What is expected:
Scan the entries below for the word "takes". Copy out every line in which it occurs.
-------- Data
/-- R320 to R323: SELFTEST starts a run under the next RUN_ID, an intrusive one only on a disabled port or a standby with the lamp
released; while an intrusive one or the same test runs it is BUSY, and a bad port or argument is BAD_PARAM; SELFTEST_RESULT
repeats the words of a kept completed run; each test's end keeps its result, sets SELFTEST_DONE and completes the command. The
PASS of an eye scan and of an MRAM check is a free value (log entry 1). In corners that the manual leaves open the model takes
the reading of log entries 13 and 44. Its conclusions that exec answers a next state, on conditions of the state and the
operands alone, are about: selftest, selftestResult, eyeScanDone, mramCheckDone, lanePrbsEnd, stackMarchDone. -/
def Obligations.SelfTests : Prop :=
  ∀ (x : Exe) (i : Nat) (k : Taken) (r : TestRun) (t e : Nat) (width height : W16) (worst : Fin 4) (p : Port) (errors : W32)
    (unlocked : BitVec 4) (failed first : W32) (rplOk : Bool) (s : State),
    (Starts s .selftest x i k → onlyBits (word k.d 2) 0x3FFF = true → testOf k.d ∈ [0x01, 0x02, 0x03, 0x04, 0x05, 0x10, 0x11] →
      let test := testOf k.d
      let port := testPort k.d
      let z := s.tick x.t
      let good := (test = 0x10 → word k.d 3 ≠ 0 ∧ word k.d 3 ≤ 60000) ∧ (test ≠ 0x10 → word k.d 3 = 0) ∧ s.testPortOk k.d = true
      let idle := s.intrusive = false ∧ s.testRunning test = false
      let may := (test = 0x10 → s.enabled port = true → s.released0 = true) ∧ (test = 0x11 → s.released0 = true)
      (¬ good → exec (.selftest x) s = .next (z.finish i k .badParam [] x.rplOk)) ∧
      (good → ¬ idle → exec (.selftest x) s = .next (z.finish i k .busy [] x.rplOk)) ∧
      (good → idle → ¬ may → exec (.selftest x) s = .next (z.finish i k .selftestRefused [] x.rplOk)) ∧
      (good → idle → may →
        ∃ u : State, exec (.selftest x) s = .next (u.accept i k [BitVec.ofNat 32 s.nextRun] x.rplOk) ∧ u.pwr.runId = s.nextRun ∧
          u.pwr.runs.head? = some { id := s.nextRun, test := test, port := port, pass := false, w2 := 0, w3 := 0,
                                    left := testUnits test, done := false } ∧ u.map = s.map ∧ u.sel = s.sel ∧
          (test ≠ 0x10 → test ≠ 0x11 → u = { s with now := max s.now x.t, pwr := u.pwr }) ∧
          (test = 0x10 → Store.get (fun _ => none) u.pwr.prbs port = some (max s.now x.t + word k.d 3 * msTicks) ∧ (u.dyn port).tx = 3 ∧
            ∀ q, q ≠ port → u.dyn q = s.dyn q) ∧
          (test = 0x11 → u.pwr.march = 1))) ∧
    (Starts s .selftestResult x i k → onlyBits (word k.d 2) 0xFFFF = true →
      let kept := s.pwr.runs.take 16
      let found := if word k.d 2 = 0xFFFF then kept.head? else kept.find? fun r => decide (r.id = word k.d 2)
      (found = some r → r.done = true → exec (.selftestResult x) s = .next ((s.tick x.t).finish i k .ok
        [BitVec.ofNat 32 r.id, BitVec.ofNat 32 (b2n r.pass), r.w2, r.w3] x.rplOk)) ∧
      ((found = none ∨ (found = some r ∧ r.done = false)) →
        exec (.selftestResult x) s = .next ((s.tick x.t).finish i k .badParam [] x.rplOk))) ∧
    (s.testRunning 0x04 = true → s.released 6 = true → ∃ u : State, ∃ pass, exec (.eyeScanDone t width height worst rplOk) s =
        .next (u.endRun 0x04 pass (BitVec.ofNat 32 (width.toNat + 65536 * height.toNat)) (BitVec.ofNat 32 worst.val) rplOk) ∧
      u = { s with now := max s.now t, fresh := s.fresh + 1, pwr := u.pwr } ∧ u.pwr.runs = s.pwr.runs) ∧
    (s.testRunning 0x05 = true → s.released 7 = true → ∃ u : State, ∃ pass, exec (.mramCheckDone t rplOk) s =
        .next (u.endRun 0x05 pass (w32 u.goodAreas) 0 rplOk) ∧
      u = { s with now := max s.now t, fresh := s.fresh + 1, pwr := u.pwr } ∧ u.pwr.runs = s.pwr.runs) ∧
    (Store.get (fun _ => none) s.pwr.prbs p.val = some e → e ≤ max s.now t →
      ∃ u : State, exec (.lanePrbsEnd t p errors unlocked rplOk) s =
        .next (u.endRun 0x10 (decide (errors = 0) && decide (unlocked = 0)) errors (BitVec.ofNat 32 unlocked.toNat) rplOk).refreshFault.refreshPair ∧
        Store.get (fun _ => none) u.pwr.prbs p.val = none ∧ u.pwr.runs = s.pwr.runs ∧
        (u.dyn p.val).tx = (if s.enabled p.val = true ∧ s.depth p.val = 0 then 1 else 0)) ∧
    (s.pwr.march = 2 → ∃ u : State, exec (.stackMarchDone t failed first rplOk) s =
        .next (u.endRun 0x11 (decide (failed = 0)) failed first rplOk).refreshFault.wantResync.refreshPair ∧
      u.pwr.march = 0 ∧ u.map.page0 = [] ∧ u.map.page1 = [] ∧ u.sel = SelSt.reset ∧ u.pwr.runs = s.pwr.runs) ∧
    (∀ test pass w2 w3, s.runOfTest test = some r → ∃ u : State, s.endRun test pass w2 w3 rplOk =
        u.completeWhere .selftest (fun d => decide (bits (word d 2) 0 8 = test)) .ok [BitVec.ofNat 32 r.id, BitVec.ofNat 32 (b2n pass), w2, w3] rplOk ∧
      u.testRunning test = false ∧ u.flag F.PWR_INT_SELFTEST_DONE = true ∧ RegsKept s u [0x40030030])

/-- R326 to R329, R332, R333, R336: a count event adds to every counter in use that is defined by it and to no other; at a dump mark
that is not skipped every count is latched and starts anew, at a skipped one only those whose definition changes do; definitions
take effect at the mark, and their counters start from zero. In corners that the manual leaves open the model takes the reading
of log entry 45. -/
def Obligations.CountsAndDumpMarks : Prop :=
  ∀ (code arg m n : Nat) (ok : Bool) (e th : W32) (s : State), n < 64 →
    (evEn (s.tallyEvt n) = true → evEvent (s.tallyEvt n) = code → evMode (s.tallyEvt n) = 0 → evArg (s.tallyEvt n) = arg →
      (s.count code arg m).reg (0x40040400 + 4 * n) = s.reg (0x40040400 + 4 * n) + BitVec.ofNat 32 m ∧
      (s.count code arg m).rd (F.TALLY_CNT_ST_WRAPS n) =
        min 15 (s.rd (F.TALLY_CNT_ST_WRAPS n) + ((s.reg (0x40040400 + 4 * n)).toNat + m) / 2 ^ 32) ∧
      (2 ^ 32 ≤ (s.reg (0x40040400 + 4 * n)).toNat + m → (s.count code arg m).flag (F.TALLY_CNT_ST_OVF n) = true ∧
        (s.count code arg m).flag F.TALLY_INT_OVF = true)) ∧
    (evEn (s.tallyEvt n) = false ∨ evEvent (s.tallyEvt n) ≠ code ∨ evMode (s.tallyEvt n) ≠ 0 ∨ evArg (s.tallyEvt n) ≠ arg →
      (s.count code arg m).cntVal n = s.cntVal n) ∧
    (let chg := s.tally.defs.map Prod.fst
      let f := if s.core.started then s.core.frames + 1 else 0
      let final := s.tally.cfg.any fun c => !bitOf c.1.toNat 0
      let mark := s.flag F.TALLY_DUMP_CFG_EN = true ∧ ((s.tally.base < f ∧ (f - s.tally.base) % s.rd F.TALLY_DUMP_CFG_PERIOD = 0) ∨
        s.running .perfDumpNow = true ∨ chg ≠ [] ∨ final = true)
      let u := s.tallyMark ok
      (mark → s.dumpRoom = true → ∃ d, u.tally.flight = some d ∧ d.changed = chg ∧ d.sums = s.tally.sums ∧ d.vals[n]? = some (s.cntVal n) ∧
        u.cntVal n = { count := 0, wraps := 0, ovf := false } ∧ u.tally.interval = s.tally.interval + 1) ∧
      (mark → s.dumpRoom = false → u.tally.flight = s.tally.flight ∧
        u.cntVal n = (if n ∈ chg then { count := 0, wraps := 0, ovf := false } else s.cntVal n) ∧
        u.tally.skipped = s.tally.skipped + 1 ∧ u.tally.interval = (if chg = [] then s.tally.interval else s.tally.interval + 1) ∧
        u.rd F.TALLY_DUMP_DROP_COUNT = min (2 ^ F.TALLY_DUMP_DROP_COUNT.w - 1) (s.rd F.TALLY_DUMP_DROP_COUNT + 1)) ∧
      (¬ mark → chg = [] → u.tally.flight = s.tally.flight ∧ u.cntVal n = s.cntVal n ∧ u.tally.interval = s.tally.interval) ∧
      (u.tally.defs = []) ∧
      ((n, (e, th)) ∈ s.tally.defs → (∀ y, (n, y) ∈ s.tally.defs → y = (e, th)) →
        u.tallyEvt n = e.toNat ∧ u.reg (0x40040104 + 8 * n) = th ∧ u.cntVal n = { count := 0, wraps := 0, ovf := false }))

/-- R335: the layout of a counter's entry: COUNT, the interval's EVENT, ARG, MODE, WRAPS, OVF, CHG, VALID, and zeros above. -/
def Obligations.CounterEntryLayout : Prop :=
  ∀ (n : Nat) (chg : Bool) (s : State),
    bits (s.cntEntry n chg) 0 32 = s.rd (F.TALLY_CNT_COUNT n) ∧ bits (s.cntEntry n chg) 32 8 = evEvent (s.tallyEvt n) ∧
    bits (s.cntEntry n chg) 40 11 = evArg (s.tallyEvt n) ∧ bits (s.cntEntry n chg) 51 2 = evMode (s.tallyEvt n) ∧
    bits (s.cntEntry n chg) 53 4 = s.rd (F.TALLY_CNT_ST_WRAPS n) ∧ bitOf (s.cntEntry n chg) 57 = s.flag (F.TALLY_CNT_ST_OVF n) ∧
    bitOf (s.cntEntry n chg) 58 = chg ∧ bitOf (s.cntEntry n chg) 59 = evEn (s.tallyEvt n) ∧ s.cntEntry n chg < 2 ^ 60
----------------
Written response:
PASS of an eye scan and of an MRAM check is a free value (log entry 1). In corners that the manual leaves open the model takes
take effect at the mark, and their counters start from zero. In corners that the manual leaves open the model takes the reading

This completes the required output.